Investigating metal‐responsive transcription factors like CueR provides key insights into bacterial physiology and pathogenesis, as well as potential targets for antimicrobial intervention [10, 11, 12]. These systems exemplify precise protein‐ligand specificity and dynamic regulation. A combination of biophysical techniques, including X‐ray crystallography, fluorescence resonance energy transfer (FRET), and cryo‐electron microscopy (cryo‐EM), and electrophoretic mobility shift assays (EMSA), has been used to probe the structure, binding affinities, and thermodynamics of these complexes [8, 9, 13, 14, 15, 16, 17, 18, 19, 20]. However, each method has its own advantages and limitations, which leave gaps in understanding the transcription mechanism. Electron paramagnetic resonance (EPR) spectroscopy has become a useful tool to shed light on complex biological reaction mechanisms. Its main advantages are that it can provide dynamical and conformational information on any biological system, without the limitation of protein size or the requirement for crystallization [21, 22, 23, 24, 25, 26, 27].
Using EPR, we investigated the dynamic conformational states of E. coli CueR during transcriptional regulation [28, 29, 30, 31, 32, 33]. Our results reveal five distinct functional states: (1) apo (metal‐free), (2) holo (metal‐bound), (3) repressed (DNA‐bound), and two active forms: (4) a transcriptionally active state with one Cu(I) per monomer, and (5) a transcriptionally inactive “dead‐end” state with two Cu(I) ions per monomer. Notably, only the singly bound active form leads to transcription. Furthermore, through a newly developed DNA spin‐labeling method, we demonstrated that DNA bending can occur independently of metal ions, though Cu(I) facilitates this process, providing insights into the metal's role in transcription initiation [34].

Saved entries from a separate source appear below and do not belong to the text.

-- ==== Sys2Proof/Decode.lean ====
section
/-! DEFINITION. Decoding and encoding of bus words, link bytes and drain responses (30_encoding.md). -/

namespace Sys2Proof

/-- The named reply words (R12, R96). -/
def Word.ack : Word := 0x0A5#9
def Word.nack : Word := 0x000#9
def Word.sentinel : Word := 0x000#9

/-! ## Positions -/

/-- Where an encoded operation stands. The same word means different things by position and mode (R94, R95, R98, R102). -/
inductive Position where
  /-- Taken by a slave's main loop; `registered` lists the opcodes of `CMD_TABLE_APP[k]`. -/
  | mainLoop (selected : Bool) (mode : Mode) (registered : List Byte)
  /-- Taken inside a multi-word command. -/
  | operand
  /-- Transmitted by a slave. -/
  | reply
  /-- Popped by `X` from `L.h2x`. -/
  | link
  /-- First byte of a drain response. -/
  | drainHeader
  /-- Later bytes of a drain response. -/
  | drainPayload
deriving DecidableEq, Repr, Inhabited

/-- Why a code is no operation at a position. -/
inductive DecodeError where
  /-- An address word in place of an operand: the receive's `InvalidAddress` (R112). -/
  | addressWhereData
  /-- A slave never transmits an address word (R96). -/
  | addressAsReply
  /-- A byte where the format is `W9`, or a word where it is `L8` or `DR` (R80). -/
  | wrongFormat
deriving DecidableEq, Repr, Inhabited

/-! ## Decoding -/

/-- The universal opcodes (R93). -/
def decodeUniversal (d : Byte) : Option Instr :=
  if d = 0xFF then some .deselect
  else if d = 0xFE then some .idStart
  else if d = 0xFD then some .idNext
  else if d = 0xFC then some .addrSet
  else if d = 0xFB then some .bootEnter
  else if d = 0xFA then some .bootExit
  else none

/-- The application opcodes 0x00 .. 0x0A (R94). -/
def decodeDev (d : Byte) : Option Instr :=
  if d = 0x00 then some .dev00
  else if d = 0x01 then some .dev01
  else if d = 0x02 then some .dev02
  else if d = 0x03 then some .dev03
  else if d = 0x04 then some .dev04
  else if d = 0x05 then some .dev05
  else if d = 0x06 then some .dev06
  else if d = 0x07 then some .dev07
  else if d = 0x08 then some .dev08
  else if d = 0x09 then some .dev09
  else if d = 0x0A then some .dev0A
  else none

/-- The bootloader opcodes (R94, R181). -/
def decodeBoot (d : Byte) : Option Instr :=
  if d = 0x01 then some .rdBuf
  else if d = 0x02 then some .wrBuf
  else none

/-- The table of the running image (R181): `CMD_TABLE_BOOT`, or the registered opcodes of the application image. -/
def decodeImage (mode : Mode) (registered : List Byte) (d : Byte) : Option Instr :=
  match mode with
  | .boot => decodeBoot d
  | .app => if registered.contains d then decodeDev d else none

/-- The main loop's decoder (R102): `ADDR` if bit 8 is set; otherwise nothing if unselected; otherwise the universal rows;
otherwise the rows of the running image; otherwise `UNREGISTERED`. -/
def decodeMain (selected : Bool) (mode : Mode) (registered : List Byte) (w : Word) : Instr :=
  if w.isAddress then .addr w.payload
  else if !selected then .dataUnselected w.payload
  else match decodeUniversal w.payload with
    | some i => i
    | none => (decodeImage mode registered w.payload).getD (.unregistered w.payload)

/-- The link codec's decoder (R83, R99). -/
def decodeLink (b : Byte) : Instr :=
  if b &&& 0xE0 = 0x80 then .linkHi (b.setWidth 5)
  else if b &&& 0xF0 = 0xA0 then .linkLo (b.setWidth 4)
  else if b = 0xB0 then .linkDrain
  else .linkReserved b

/-- The header of a drain response (R86). -/
def decodeHeader (h : Byte) : Instr := .drainHdr (h.extractLsb' 3 5) (h.setWidth 3)

/-- Decoding: total on every code, rejecting by name. -/
def decode (p : Position) (c : Code) : Except DecodeError Instr :=
  match p, c with
  | .mainLoop sel mode reg, .word w => .ok (decodeMain sel mode reg w)
  | .operand, .word w => if w.isAddress then .error .addressWhereData else .ok (.data w.payload)
  | .reply, .word w =>
    if w.isAddress then .error .addressAsReply
    else if w = Word.ack then .ok .ack
    else if w = Word.nack then .ok .nack
    else .ok (.data w.payload)
  | .link, .byte b => .ok (decodeLink b)
  | .drainHeader, .byte b => .ok (decodeHeader b)
  | .drainPayload, .byte b => .ok (.drainPayload b)
  | .mainLoop _ _ _, .byte _ | .operand, .byte _ | .reply, .byte _ => .error .wrongFormat
  | .link, .word _ | .drainHeader, .word _ | .drainPayload, .word _ => .error .wrongFormat

/-! ## Encoding -/

/-- The code of an operation: the match bits of its row with its operand in its field (opcode_table.json). -/
def encode : Instr → Code
  | .addr a => .word (0x100 ||| a.setWidth 9)
  | .dataUnselected d => .word (d.setWidth 9)
  | .deselect => .word 0x0FF
  | .idStart => .word 0x0FE
  | .idNext => .word 0x0FD
  | .addrSet => .word 0x0FC
  | .bootEnter => .word 0x0FB
  | .bootExit => .word 0x0FA
  | .rdBuf => .word 0x001
  | .wrBuf => .word 0x002
  | .dev00 => .word 0x000
  | .dev01 => .word 0x001
  | .dev02 => .word 0x002
  | .dev03 => .word 0x003
  | .dev04 => .word 0x004
  | .dev05 => .word 0x005
  | .dev06 => .word 0x006
  | .dev07 => .word 0x007
  | .dev08 => .word 0x008
  | .dev09 => .word 0x009
  | .dev0A => .word 0x00A
  | .unregistered d => .word (d.setWidth 9)
  | .data d => .word (d.setWidth 9)
  | .ack => .word 0x0A5
  | .nack => .word 0x000
  | .linkHi h => .byte (0x80 ||| h.setWidth 8)
  | .linkLo l => .byte (0xA0 ||| l.setWidth 8)
  | .linkDrain => .byte 0xB0
  | .linkReserved b => .byte b
  | .drainHdr m c => .byte ((m.setWidth 8 <<< 3) ||| c.setWidth 8)
  | .drainPayload p => .byte p

/-- The opcode of a `DEV_nn` row (R184). -/
def Instr.devOpcode : Instr → Option Byte
  | .dev00 => some 0x00
  | .dev01 => some 0x01
  | .dev02 => some 0x02
  | .dev03 => some 0x03
  | .dev04 => some 0x04
  | .dev05 => some 0x05
  | .dev06 => some 0x06
  | .dev07 => some 0x07
  | .dev08 => some 0x08
  | .dev09 => some 0x09
  | .dev0A => some 0x0A
  | _ => none

/-- The `condition` column of opcode_table.json: at which positions a row applies. -/
def Position.admits : Position → Instr → Bool
  | .mainLoop sel mode reg, i =>
    match i with
    | .addr _ => true
    | .dataUnselected _ => !sel
    | .deselect | .idStart | .idNext | .addrSet | .bootEnter | .bootExit => sel
    | .rdBuf | .wrBuf => sel && mode == .boot
    | .unregistered d =>
      sel && (match mode with
        | .boot => d != 0x01 && d != 0x02
        | .app => decide (0x0A < d.toNat) || !reg.contains d)
    | .dev00 | .dev01 | .dev02 | .dev03 | .dev04 | .dev05 | .dev06 | .dev07 | .dev08 | .dev09 | .dev0A =>
      sel && mode == .app && (match i.devOpcode with | some d => reg.contains d | none => false)
    | .data _ | .ack | .nack | .linkHi _ | .linkLo _ | .linkDrain | .linkReserved _ | .drainHdr _ _
    | .drainPayload _ => false
  | .operand, i => match i with | .data _ => true | _ => false
  | .reply, i =>
    match i with
    | .ack | .nack => true
    | .data d => d != 0xA5 && d != 0x00
    | _ => false
  | .link, i => match i with | .linkHi _ | .linkLo _ | .linkDrain | .linkReserved _ => true | _ => false
  | .drainHeader, i => match i with | .drainHdr _ _ => true | _ => false
  | .drainPayload, i => match i with | .drainPayload _ => true | _ => false

/-! ## The host link's word and drain formats -/

/-- The two link bytes of a word (R84): `byte1 = 0x80 | ((word>>4)&0x1F)`, `byte2 = 0xA0 | (word & 0x0F)`. -/
def enc2 (w : Word) : Byte × Byte :=
  (0x80 ||| (((w >>> 4) &&& 0x1F).setWidth 8), 0xA0 ||| ((w &&& 0x0F).setWidth 8))

/-- The word of two halves: `(h << 4) | l` (R85, R122). -/
def wordOfHalves (h : BitVec 5) (l : BitVec 4) : Word := (h.setWidth 9 <<< 4) ||| l.setWidth 9

/-- The inverse of `enc2` (R85). -/
def dec2 (b1 b2 : Byte) : Word := (((b1 &&& 0x1F).setWidth 9) <<< 4) ||| ((b2 &&& 0x0F).setWidth 9)

/-- `DRAIN_MARKER_MAP(j, c)`: the marker bit of payload byte `j` of `c` (R87, D4). -/
def drainMarkerMap (j c : Nat) : Nat := c - 1 - j

/-- The marker of a drain response: each word's 9th bit at the place `drainMarkerMap` gives it (R87, R89). -/
def markerOf (c : Nat) : Nat → List Word → BitVec 5
  | _, [] => 0
  | j, w :: ws => ((BitVec.ofBool w.isAddress).setWidth 5 <<< drainMarkerMap j c) ||| markerOf c (j + 1) ws

/-- `enc_drain` (R89): header byte, then the payload of each word, oldest first. -/
def encDrain (ws : List Word) : List Byte :=
  (((markerOf ws.length 0 ws).setWidth 8 <<< 3) ||| (BitVec.ofNat 8 ws.length)) :: ws.map Word.payload

/-- Payload byte `j` of `c` with marker `m`: `(m[c-1-j] << 8) | p` (R89, R221). -/
def drainWord (m : BitVec 5) (c j : Nat) (p : Byte) : Word :=
  ((BitVec.ofBool (m.getLsbD (drainMarkerMap j c))).setWidth 9 <<< 8) ||| p.setWidth 9

/-- The words of the payload bytes from byte `j` on. -/
def drainWords (m : BitVec 5) (c : Nat) : Nat → List Byte → List Word
  | _, [] => []
  | j, p :: ps => drainWord m c j p :: drainWords m c (j + 1) ps

/-- `dec_drain` (R89) of a whole response; `none` where the count is reserved (R88) or is not the number of payload bytes. -/
def decDrain : List Byte → Option (List Word)
  | [] => none
  | h :: ps =>
    let c := (h &&& 0x07).toNat
    if c ≤ 5 ∧ ps.length = c then some (drainWords (h.extractLsb' 3 5) c 0 ps) else none

/-! ## The opcode table's numbering -/

/-- The mode in which `decodeTableWord` reads a data word: 0x01 and 0x02 as the bootloader image's opcodes, every other word
as the application image's (log 20). -/
def tableMode (w : Word) : Mode := if w = 0x001 ∨ w = 0x002 then .boot else .app

/-- The position at which `decodeTableWord` reads a 9-bit word: the main loop of a selected slave, in the mode of
`tableMode`, whose application image has registered the opcode if it may be registered (R94; log 20). -/
def tablePosition (w : Word) : Position := .mainLoop true (tableMode w) [w.payload]

/-- The instruction the decoder reads from a row of opcode_table.json whose bits are `w`: an `L8` byte when the row has one
byte, a `W9` word at `tablePosition` when it has more. `none` where a bit above the format's width is set. -/
def decodeTableWord (nbits w : Nat) : Option Instr :=
  if nbits ≤ 8 then
    if w < 256 then (decode .link (.byte (BitVec.ofNat 8 w))).toOption else none
  else if w < 512 then (decode (tablePosition (BitVec.ofNat 9 w)) (.word (BitVec.ofNat 9 w))).toOption
  else none

end Sys2Proof
end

Building on these findings, we extended our study to P. aeruginosa CueR (PACueR), which lacks a resolved crystal structure but shares ≈47% sequence similarity with E. coli CueR (Figure 1A) [3, 8, 37]. While E. coli CueR regulates two genes (copA and cueO), PACueR is regulating the transcription of at least five genes copZ1, copZ2, mexPQ‐opmE (PA3521−3523), copA1 (PA3920), and PA3515−3519 [18, 38, 39], highlighting its expanded regulatory role and potential contribution to the bacterium's pathogenicity. Recently, we applied continuous wave (CW) EPR spectroscopy to monitor changes in protein dynamics upon Cu(I) binding and interaction with two distinct DNA promoters: copZ2 and mexPQ‐opmE [40]. This study used spin‐labeling at the protein itself and showed differences in EPR spectra between these two promoter complexes, suggesting differential DNA‐protein interactions that may underlie promoter‐specific transcriptional outcomes.
(A) CueR protein sequence alignment between E. coli and P. aeruginosa revealing a 47% identity and 65% similarity between the two species. PACueR homology model AlphaFold ID: Q9HV30, representing the structure of a classical MerR metalloregulator family member [35]. Orange spheres represent bound copper Cu(I), and the DNA sequence is shown in white tubing, while both monomers are depicted in green cartoon representation. (B) DNA spin labeling methodology. Thymine nucleotide with modified C2 linker. Subsequently, a 1‐oxyl‐2,2,5,5,‐tetramethylpyrroline‐3‐carboxylate N‐hydroxysuccinimide ester spin‐label is chemical attached [36].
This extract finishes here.